I ate every damn meal. Showered more than I probably needed to. And I tried to sleep, burying my face under my arms. Mostly I just sat here staring at the newspaper Damiano left behind, reading the same headline over and over until the words lost all meaning.

Infamous Clemenza Townhouse Continues to Auction Despite Tragic Suicide.

The last stronghold. The last thread connecting me to everything I used to be. And that monster upstairs holds a pair of scissors.

I hear the elevator at last, the hiss of hydraulics, the clink of metal. I sit up, wipe my palms on my thighs. I don’t know what’s about to happen, but I asked for it.

And I can only hope my offer is a good one.

The doors open and Damiano steps into the room, phone in one hand, looking me over with a critical eye. The washed hair. The shaved jaw. The empty plate.

The desperate hope I’m trying so hard to hide.

He walks to his usual throne and sets his phone down on the table next to it. “I arranged for my real estate guy to go to the auction for me,” he says, as casually as though he’s discussing the weather. “IfI want to bid. It’s about to start, he tells me.”

My throat feels like it’s lined with sandpaper. “Thank you.”

He raises an eyebrow, amused. “Don’t thank me yet, golden boy. Since the question is, what in the hell do you have to bargain with?”

I know the answer. Have known it since the moment he said that maybe I could earn it. Because I know what a man like Damiano Orsini wants in this life. Aside from vengeance, of course. He has this house, built from obsession. He has all the power he could want. All the money.

And no class.

The words stick in my throat before I can spit them out. “My respect,” I say.

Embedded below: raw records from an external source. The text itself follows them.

/-- Fault collector, kennels, injection, BIST and self-tests of one lane. -/
structure FaultSt where
  history   : List EventRec := []        -- R298 | `History`, oldest first, at most 32 | S
  overwritten : Word := 0                -- R310 | `Overwritten` | S
  suppressed : Word := 0                 -- R310 | `Suppressed` | S
  first     : Option EventRec := none    -- R299 | `FirstRecord` | S
  later     : Word := 0                  -- R310 | `LaterCount` | S
  seq       : Half := 0                  -- R297 | next event sequence number | S
  kPorts    : BitVec 8 := 0              -- R312 | kennelled motor ports | S
  kCans     : BitVec 4 := 0              -- R312 | kennelled CAN ports | S
  kCores    : BitVec 2 := 0              -- R312 | kennelled application cores 2 and 3 | S
  kSlots    : BitVec 192 := 0            -- R310 | `KennelledSlots` | S
  kChans    : BitVec 192 := 0            -- R310 | `KennelledChannels` | S
  kAdcs     : BitVec 16 := 0             -- R312 | kennelled converters | S
  kUnits    : BitVec 16 := 0             -- R310 | `KennelledUnits` | S
  refusals  : Half := 0                  -- R310 | `ReleaseRefusals` | S
  injStatus : Byte := 0                  -- R310 | `InjectStatus` | S
  armed     : Option Injection := none   -- R303 | armed injection | S
  bistResult : Half := 0                 -- R310 | `BistResult` | S
  bistTime  : Half := 0                  -- R310 | `BistTime` | S
  unusable  : BitVec 4 := 0              -- R305 | units marked unusable: P12, P13, P14, P15 | S
  degreq    : BitVec 2 := 0              -- R296, R301 | `DEGREQ` | S
  tests     : Vector TestSt 13 := Vector.replicate 13 {}   -- R306 | rotating self-tests 1 to 12 | S
  lastTest  : Half := 0                  -- R84, R307 | `LastRotatingTest` | S
  coverage  : Half := 0                  -- R84, R307 | `SelfTestCoverage` | S
  corrected : Word := 0                  -- R84 | `CorrectedCount` | S
  contained : Word := 0                  -- R84 | `ContainedCount` | S
  fatal     : Half := 0                  -- R84 | `FatalCount` | S
  haltedAt  : Option Nat := none         -- R294 | lane time of the halt | S
  deriving DecidableEq, Repr

/-- Channel status (R322). -/
inductive ChStat where
  | opened | closed | lost
  deriving DecidableEq, Repr

/-- One `SIN` terminal in its own lane (R317 to R320). -/
structure SinSt where
  closed   : Bool := false        -- R317 | the filtered channel is closed | S
  faulted  : Bool := false        -- R319 | the channel is faulted | S
  misses   : Nat := 0             -- R319 | consecutive pulses that failed the check | S
  crosses  : Vector Nat 6 := Vector.replicate 6 0   -- R319 | consecutive cross-circuits with each other `TPO` | S
  passes   : Nat := 0             -- R320 | consecutive passing pulses while faulted | S
  deriving DecidableEq, Repr

/-- One `TPO` output (R318). -/
structure TpoSt where
  pulsing  : Bool := false        -- R318 | driven low by a pulse | S
  faulted  : Bool := false        -- R318 | the output is faulted | S
  deriving DecidableEq, Repr

/-- One `SOUT` output (R331 to R335, R350). -/
structure SoutSt where
  cmd      : Bool := false        -- R350 | `CMD`, energise commanded | S
  readback : Bool := false        -- R350 | `READBACK` | S
  locked   : Bool := false        -- R350 | `LOCKOFF` | S
  cause    : BitVec 2 := 0        -- R350 | `LOCKCAUSE` | S
  openload : Bool := false        -- R350 | `OPENLOAD` | S
  deferred : Bool := false        -- R350 | `DEFERRED` | S
  edm      : Bool := false        -- R350 | `EDM`, feedback contact closed | S
  dark     : Bool := false        -- R332 | a dark pulse is in progress | S
  darkTick : Option Nat := none   -- R333 | tick of the deferred pulse | S
  changedAt : Option Nat := none  -- R333, R335 | lane time of the last change of the commanded state | S
  onFor    : Nat := 0             -- R333 | energised time since the last completed pulse, 2.5 ns counts | S
  overrun  : Bool := false        -- R333 | source 343 has been raised for the present interval | S
  edmBadAt : Option Nat := none   -- R335 | lane time since which the feedback is away from its expected state | S
  deriving DecidableEq, Repr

“Your respect?” At least he sounds intrigued. He settles into my grandfather’s chair again, eyes on me. His phone buzzes, and he casts a glance at the screen. “Bidding started at five million,” he tells me. “Okay, then. Show me how much you respect me, Caligula Clemenza.”

I force myself to move, get off the bed. My knees hit the concrete, but it’s not cold. That’s something I’ve noticed; he keeps me naked down here, but it’s always temperate. No chance I’ll freeze to death.